Рублев сел за ближний стол, небрежно, как ресторанный завсегдатай, смял салфетку, пододвинул к себе вазу с цветами.

– Аромат полей. В «Славянском»…

Тамара Васильевна удивленно посмотрела на Рублева, пожала плечами в недоумении, хотела что-то сказать, но ее опередил ефрейтор Павел Бошаков. Он положил ему руку на плечо, твердо сдавив. Сказал со спокойной уверенностью в правоте своих действий.

– Руки не помыл. На кухне умывальник.

Рублев недовольно дернулся, но ефрейтор Бошаков еще крепче сдавил ему плечо – Рублев поднял голову, увидел строгое лицо, ежик светлых волос и, неторопливо смерив взглядом ефрейтора с головы до ног, определил мысленно: «Все при нем. В меру высок, в меру развит. Интеллигентом смотрится», – и, ухмыльнувшись, протянул развязно:

– Они у меня чистые. Я их в казар-рме тщательно…

– Не очень тщательно. Грязь на руках. Пройди на кухню, отмой.

Бошаков, не сознавая этого, повторял поступок своего первого наставника. После ПТУ (отец, главный инженер завода, настоятельно посоветовал начать трудовую биографию у станка) Бошаков пришел в молодежную бригаду, наставником которой был пожилой рабочий, щедрой души человек. Все звали его Фадеичем.

Не успел еще Павел ознакомиться по-настоящему с делом и с ребятами, как Фадеич собрал бригаду и стал советоваться:

– Тут намедни мать-наседка одна прибегала. Кудахчет: сладу с сыном нету никакого, возьмите, дескать, на воспитание. Одна, мол. Муж на фронте погиб. Ну что, возьмем? Я-то думку держу, взять следует.

Кто же станет возражать наставнику? Ему видней. А встретить парня по-хорошему ребята пообещали. Так и сделали. Станок, на котором ему предстояло работать, вычистили до блеска, инструменты разложили. Обо всем, в общем, позаботились. А парень с ухмылкой так:

– Ажурчик. Вот спасибочки! Вот бы еще кто кнопочку нажал, чтобы это чудо современной техники закрутилось…

Подошел к нему Фадеич, пятерней своей жилистой взял его за плечо, как тряхнет.

– Я те, сукин сын, поразглагольствую! Хошь, чтоб люди уважали, засучай рукава. Ну!

Включил, конечно, станок сам, но явно не с энтузиазмом. В общем, волынил поначалу да ершился, но ребята дружно на него влияли, а Фадеич то отчитает, то душевно с ним поговорит. Взял в конце концов в толк, где верный путь по жизни. Спасибо потом говорил.

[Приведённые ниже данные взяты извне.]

/-- The arrival of a t.tbar, if its instance can start; the answer says whether it was sent. Where its frame's first packet has
left before, its report follows (R384). -/
def State.tbarArrive (s : State) (e : Entry) (fresh : Bool) : Bool × State :=
  match s.collBlocked e (s.collOf 0 e) with
  | some _ => (false, s)
  | none =>
    let r := s.collStart e
    let s1 := r.2.collArrive r.1 fresh
    (true, match KV.get none (e.ctx.frame.getD 0) s.firstOut with
      | some x => s1.collReport r.1 x.1 x.2.1 x.2.2
      | none => s1)

/-- A frame has gone READY or LATE: the t.tbars of the window that name it arrive, and those that have issued complete. -/
def State.tbarFrame (s : State) (f : Nat) (fresh : Bool) : State :=
  (s.win.entries.filter (fun e => e.task.opcode == 0x16 && e.ctx.frame == some f && !e.arrived && !e.done)).foldl (fun a e =>
    let r := a.tbarArrive e fresh
    if r.1 then
      let b := r.2.updEntry e.seq (fun x => { x with arrived := true })
      if e.issued then b.complete e.seq none else b
    else a) s

/-- A t.tbar that is decoded after its frame went READY or LATE arrives then; one whose record arrived before it was discarded sends no
second arrival (R383). -/
def State.tbarDecoded (s : State) (e : Entry) : State × Entry :=
  let f := e.ctx.frame.getD 0
  if s.win.tbarGone.contains (e.addr, f) then
    ({ s with win := { s.win with tbarGone := s.win.tbarGone.erase (e.addr, f) } }, { e with arrived := true })
  else if s.frameField f 0x38 8 ≠ 0 ∨ s.frameSt f = fsLate ∨ s.frameSt f = fsSubst then
    let r := s.tbarArrive e (s.frameField f 0x38 8 != 0)
    (r.2, { e with arrived := r.1 })
  else (s, e)

/-- The instance of a t.tbar that arrived before it issued takes the group's entry as it stands at the issue (R437). -/
def State.tbarPorts (s : State) (e : Entry) : State :=
  let c := s.collOf 0 e
  match s.groupPorts c.group c.rank c.size with
  | none => s
  | some ps => { s with colls := s.colls.map (fun x => if x.seq == e.seq && x.op == 6 && x.live then { x with ports := ps } else x) }

/-- t.tbar issues: it captures its group's entry (R437), completes if its arrival has been sent, and waits for it otherwise. -/
def State.tbarIssue (s : State) (e : Entry) : State :=
  if e.arrived then (s.tbarPorts e).complete e.seq none
  else
    let c := s.collOf 0 e
    match s.collBlocked e c with
    | some st => s.collFailed e st
    | none =>
      let e1 : Entry := { e with ports := s.portsOf e c }
      let r := (s.updEntry e.seq (fun x => { x with ports := e1.ports })).tbarDecoded e1
      if r.2.arrived then (r.1.updEntry e.seq (fun x => { x with arrived := true })).complete e.seq none else r.1

/-- The deadline row of a frame (R258), with what it means for timed barriers. -/
def State.frameLateRow (s : State) (f : Nat) : State :=
  if s.frameDone f = false ∧ (s.frameSt f = fsOpen ∨ s.frameSt f = fsRendering) then (s.frameLate f).tbarFrame f false else s

/-- The first packet of a frame has left, or it was missed: the reports of its timed barriers go to C (R384). -/
def State.tbarEgress (s : State) (f : Nat) (egress : Nat) : State :=
  let locked := decide (s.servo.st = .locked)
  let subst := s.frameSt f == fsSubst
  let s1 : State := { s with firstOut := KV.put none f (some (egress, locked, subst)) s.firstOut }
  (s1.colls.filter (fun c => c.op == 6 && c.frame == some f)).foldl (fun a c => a.collReport c.id egress locked subst) s1

/-! ## Late and early arrivals (R373, R376) -/

/-- Whether an arrival that finds its instance closed belongs to it, and so is late: a rank that is not in C, or one that is and
arrives again with the same digest, which a deadline has told apart; each once, for an instance has one task of a member (R373). Any
other is the next instance's (DEDUCED; log entry 150). -/
def lateFor (set digest : DWord) (timed : Bool) (rank : Nat) (d : DWord) : Bool := !inSet set rank || (timed && d == digest)

/-- An arrival is held for an instance that has not started here. -/
def State.holdArrival (s : State) (g : Nat) (tag : Word) (rank : Nat) (digest : DWord) (fresh : Bool) : State :=
  { s with collEarly := s.collEarly ++ [{ group := g, tag := tag, rank := rank, value := digest, flag := fresh, report := false }] }

/-- The newest outcome kept of a group and tag. -/
def State.keptOf (s : State) (g : Nat) (tag : Word) : Option CollKept := s.collKept.find? (fun k => k.group == g && k.tag == tag)

/-- It has answered a rank. -/
def tellKept (g : Nat) (tag : Word) (rank : Nat) : List CollKept → List CollKept
  | [] => []
  | k :: t => if k.group == g && k.tag == tag then { k with told := rank :: k.told } :: t else k :: tellKept g tag rank t

/-- An arrival that finds its instance closed, from the outcome kept. -/
def State.lateArrival (s : State) (g : Nat) (tag : Word) (rank : Nat) (digest : DWord) (fresh : Bool) : State :=
  match s.keptOf g tag with
  | none => s.holdArrival g tag rank digest fresh
  | some k =>
    if lateFor k.c k.digest k.timed rank digest && !k.told.contains rank then
      let s1 : State := { s with collKept := tellKept g tag rank s.collKept }
      if k.root then s1.send (.announce g tag rank (if k.aged then 0 else k.c) .late) else s1
    else s.holdArrival g tag rank digest fresh
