/-- Failing fields of a stream record (R261, R263). A record of audio or ancillary data (SAMPLING 3 and 4) has no raster. -/
def streamBad (rx : Bool) (bs : List Byte) : List (Nat × Bool) :=
  let w := fieldOf bs 0 2
  let h := fieldOf bs 2 2
  let sa := fieldOf bs 4 1
  let de := fieldOf bs 5 1
  let video := decide (sa < 3)
  let port := fieldOf bs 0x16 1
  let band := fieldOf bs 0x15 1
  let pitch := fieldOf bs 0x10 4
  let lbar : Word := BitVec.ofNat 32 (fieldOf bs 0x18 4)
  let bands := if band = 0 then 0 else h / band
  (if video then
    [(0, decide (w < 2) || decide (8192 < w) || w % (pgroup sa de).2 != 0), (2, h == 0 || decide (4320 < h)),
     (5, !(de == 10 || de == 12 || (de == 8 && sa == 0))), (6, decide (2 < fieldOf bs 6 1)), (7, decide (3 < fieldOf bs 7 1)),
     (0x10, pitch % 64 != 0 || decide (pitch < lineBytes sa de w)),
     (0x15, rx && (!(band == 1 || band == 2 || band == 4 || band == 8 || band == 16) || h % max band 1 != 0))]
   else []) ++
  [(4, decide (4 < sa)), (8, rx && fieldOf bs 8 8 % 4096 != 0),
   (0x14, rx && (decide (fieldOf bs 0x14 1 < 2) || decide (16 < fieldOf bs 0x14 1))),
   (0x16, decide (16 ≤ port) || (port / 4 % 2 == 1 && port % 2 == 1)), (0x17, resvBad bs 0x17 1),
   (0x18, rx && (barSpace lbar != some .x || barOff lbar % 32 != 0 ||
      decide (Config.chipBytes < barOff lbar + 32 * (if video then bands else 1)))),
   (0x24, fieldOf bs 0x24 2 == 0 || decide (1000 < fieldOf bs 0x24 2)), (0x26, resvBad bs 0x26 2), (0x3C, resvBad bs 0x3C 4),
   (0x46, decide (fieldOf bs 0x46 1 < 96) || decide (127 < fieldOf bs 0x46 1)), (0x47, resvBad bs 0x47 1), (0x56, resvBad bs 0x56 42)]

/-- t.stream. -/
def execTStream (t : TaskRec) (s : State) : Out :=
  s.decode (effForm (fun t => opBad 0x17F 128 0 t || ((immBits t 8 8 == 1) != (t.pa == 0)))) t
    (fun a r => if immBits t 8 8 = 1 then .ok a {}
      else (a.blockAt r t.pa.toNat 128 128).checked (streamBad (decide (immBits t 6 0 < 64))) (fun bs => { block := bs })) waitAct

/-! ## Buffers and pools (R282, R290, R291) -/

def windowForm (bad : TaskRec → Bool) : TaskForm := { cls := .window, bad := bad }

/-- Reads the entries of the classes in the mask, others as none. -/
def State.readPools (s : State) (region pa mask : Nat) : Nat → Nat → Dec (List (Option (List Byte)))
  | 0, _ => .ok s []
  | n + 1, c =>
    if mask / 2 ^ c % 2 = 0 then (s.readPools region pa mask n (c + 1)).bind (fun a r => .ok a (none :: r))
    else (s.readVa region 3 (pa + 16 * c) 16).bind (fun a bs =>
      (a.readPools region pa mask n (c + 1)).bind (fun b r => .ok b (some bs :: r)))
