/-- ANNOUNCE_TIMEOUT (R253, R254): the device moves to the partner port where it may and the partner answers; else a locked
servo goes to HOLDOVER. -/
def execAnnounceTimeout (s : State) : Out :=
  match s.arg with
  | .flag partner =>
    if !s.houseUp || !s.servo.enable || s.servo.gm.isNone then .next s
    else
      let s1 := s.setServo (fun v => { v with gm := none, pending := none, t1 := none, t3 := none })
      if s.servo.failover && partner then .next (s1.setServo (fun v => { v with actPort := v.actPort ^^^ 1 }))
      else .next (if s.servo.st = .locked then s1.servoTo .holdover else s1)
  | _ => .next s

/-- A write of PTP_CTL (R255). A DOMAIN above 127 is ignored; a port chosen anew is the one in use; ENABLE 0 returns the servo
to FREERUN. -/
def State.ptpCtl (s : State) (v : Word) : State :=
  let dom := v.toNat / 256 % 256
  let port := v.toNat / 2 % 4
  let s1 := s.setServo (fun x => { x with
    enable := v.getLsbD 0, failover := v.getLsbD 3, domain := if dom < 128 then dom else x.domain,
    port := port, actPort := if port = x.port && x.enable then x.actPort else port })
  if v.getLsbD 0 then s1
  else (s1.setServo (fun x => { x with gm := none, gmid := 0, pending := none, t1 := none, t3 := none, t4 := none })).servoTo .freerun

/-- PTP_ENABLE: a write of PTP_CTL with ENABLE set. -/
def execPtpEnable (s : State) : Out :=
  match s.arg with
  | .word v => if v.getLsbD 0 then s.regWr (fun a => a.ptpCtl v) else .next s
  | _ => .next s

/-- PTP_DISABLE: a write of PTP_CTL with ENABLE clear. -/
def execPtpDisable (s : State) : Out :=
  match s.arg with
  | .word v => if v.getLsbD 0 then .next s else s.regWr (fun a => a.ptpCtl v)
  | _ => .next s

end Sys2Proof.Machine
end

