-- ==== Sys2Proof/Machine/Recovery.lean ====
section
/-! DEFINITION. Recovery (R405 to R427): the journal and log moves, the commands on halted warps, kills, broken objects, memory
errors and the scrubber, and the paging service (R400, R416). -/

namespace Sys2Proof.Machine

/-! ## Records that the device moves (R409, R411, R426) -/

/-- The journal's oldest staged record leaves for the ring; without a ring it is not stored (R423, R426). -/
def State.journalMove (s : State) : State :=
  match s.rcv.staging with
  | [] => s
  | r :: rest =>
    let base := s.rcv.jrBase.toNat / 4096 * 4096
    let s1 : State := { s with rcv := { s.rcv with staging := rest } }
    if base = 0 then s1 else s1.wrRec (base + 64 * (r.jseq % 2 ^ (s.rcv.jrBase.toNat % 32))) r.bytes

/-- JOURNAL_MOVE (R426): the house core moves a record. -/
def execJournalMove (s : State) : Out := .next (if s.houseUp then s.journalMove else s)

/-- HALT_RECORD_WRITE (R411). -/
def execHaltRecordWrite (s : State) : Out := .next s.haltRecWrite

/-- LOG_RECORD_TIMEOUT (R409): an open record is closed 64 µs after it opened. -/
def execLogRecordTimeout (s : State) : Out :=
  match s.arg with
  | .idx2 team warp =>
    match (s.warp? team warp).bind Warp.log with
    | some o => .next (if o.opened + 64000 ≤ s.now then s.closeLog team warp else s)
    | none => .next s
  | _ => .next s

/-! ## Kills (R419) -/

/-- Steps 1 to 7 of a kill: what domain f has is stopped, once the accesses and commands that its teams issued are performed, and its
incomplete tasks complete. The answer counts those that complete with DOMAIN_KILLED. -/
def State.killWork (s0 : State) (f : Nat) : Nat × State :=
  let s := s0.finishGrids State.matFinish (s0.grids.filter (fun g => s0.fdomOf g.task.region == f))
  let es := s.win.entries.filter (fun e => !e.done && s.fdomOf e.ctx.region == f)
  let s1 := s.stopGrids ((s.grids.filter (fun g => s.fdomOf g.task.region == f)).map Grid.id)
  let s2 : State := { s1 with passes := s1.passes.filter (fun p => s.fdomOf p.ctx.region != f),
                              rcv := { s1.rcv with heldHalts := s1.rcv.heldHalts.filter (fun r => fieldOf r 0x1C 2 != f) } }
  let s3 := (s2.colls.filter (fun c => s.fdomOf c.ctx.region == f)).foldl (fun a c => (a.collBar c true []).dropColl c.id) s2
  let s4 := (s3.fqPending.filter (fun n => s3.rdPhys (s3.fqAddr n + 0x12) 2 == f && s3.rdPhys (s3.fqAddr n + 0x1C) 2 == 0)).foldl
    (fun a n => a.wrRec (a.fqAddr n + 0x1C) (leBytes 2 2)) s3
  (es.countP (fun e => !e.marked),
   es.foldl (fun a e => ((a.updEntry e.seq (fun x => { x with killed := true })).unstall (taskKey e.seq)).complete e.seq none) s4)

/-- A kill of domain f starts; `by_` is the CODE of its KILL record. -/
def State.killStart (s : State) (f by_ : Nat) : State :=
  let r := s.killWork f
  { r.2 with rcv := { r.2.rcv with kills := r.2.rcv.kills ++ [(f, by_, r.1)] } }

/-- A write of FD_KILL, ignored while a kill is in progress. -/
def State.fdKillWr (s : State) (v : Word) : State :=
  if !s.rcv.kills.isEmpty then s
  else { s with rcv := { s.rcv with fdKill := v.setWidth 16 } }.killStart (v.toNat % 65536) 0

/-- FD_KILL (R419). -/
def execFdKill (s : State) : Out :=
  match s.arg with
  | .word v => s.regWr (fun a => a.fdKillWr v)
  | _ => .next s

/-- Whether the paging service has still to finish entries of a domain. -/
def State.killPages (s : State) (f : Nat) : Bool :=
  s.houseUp && s.rcv.paging && s.fqPending.any (fun n => s.rdPhys (s.fqAddr n + 0x12) 2 == f)

/-- KILL_COMPLETE (R419): tasks of the domain decoded meanwhile complete too; the KILL record is written, and BUSY clears. Where the
paging service runs, it finishes the domain's entries first. -/
def execKillComplete (s : State) : Out :=
  match s.rcv.kills with
  | [] => .next s
  | (f, by_, n) :: rest =>
    let r := s.killWork f
    if r.2.killPages f then .next { r.2 with rcv := { r.2.rcv with kills := (f, by_, n + r.1) :: rest } }
    else .next ({ r.2 with rcv := { r.2.rcv with kills := rest } }.journal { kind := 6, code := by_, fdom := f, info := n + r.1 })
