-- ==== Sys2Proof/Machine/Dispatch.lean ====
section
/-! DEFINITION. Dispatch: one arm per constructor of Instr, each a direct call of its meaning. -/

namespace Sys2Proof.Machine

Бошаков еще крепче сдавил плечо Рублева.

– Ну!

Рублев нехотя встал и пошагал за ефрейтором на кухню. И только вошли в нее, Бошаков остановился.

– Давай знакомиться. Павел Бошаков. Секретарь комсомольской организации. Посещал и «Метрополь», и «Славянский базар», – тихо, чтобы не слышно было в столовой, заговорил Павел. – А позвал я тебя сюда не руки мыть, а мозги просветить. Запомни, нежные женские руки у жены нашего начальника. Звать ее Тамара Васильевна. Если хотя бы одну пошлость в ее адрес скажешь, солдаты не поймут и не простят тебя.

– Я…

– Все. Если понял, иди обедай.

А Тамара Васильевна, подавая молодым пограничникам уху с крупными кусками маринки, расспрашивала о доме, о родителях, о невестах. Интересовалась, какой самый любимый писатель, какая самая любимая книга – вопросы эти она задавала по-матерински ласково, и солдатики сразу же проникались к ней уважением, отвечали охотно.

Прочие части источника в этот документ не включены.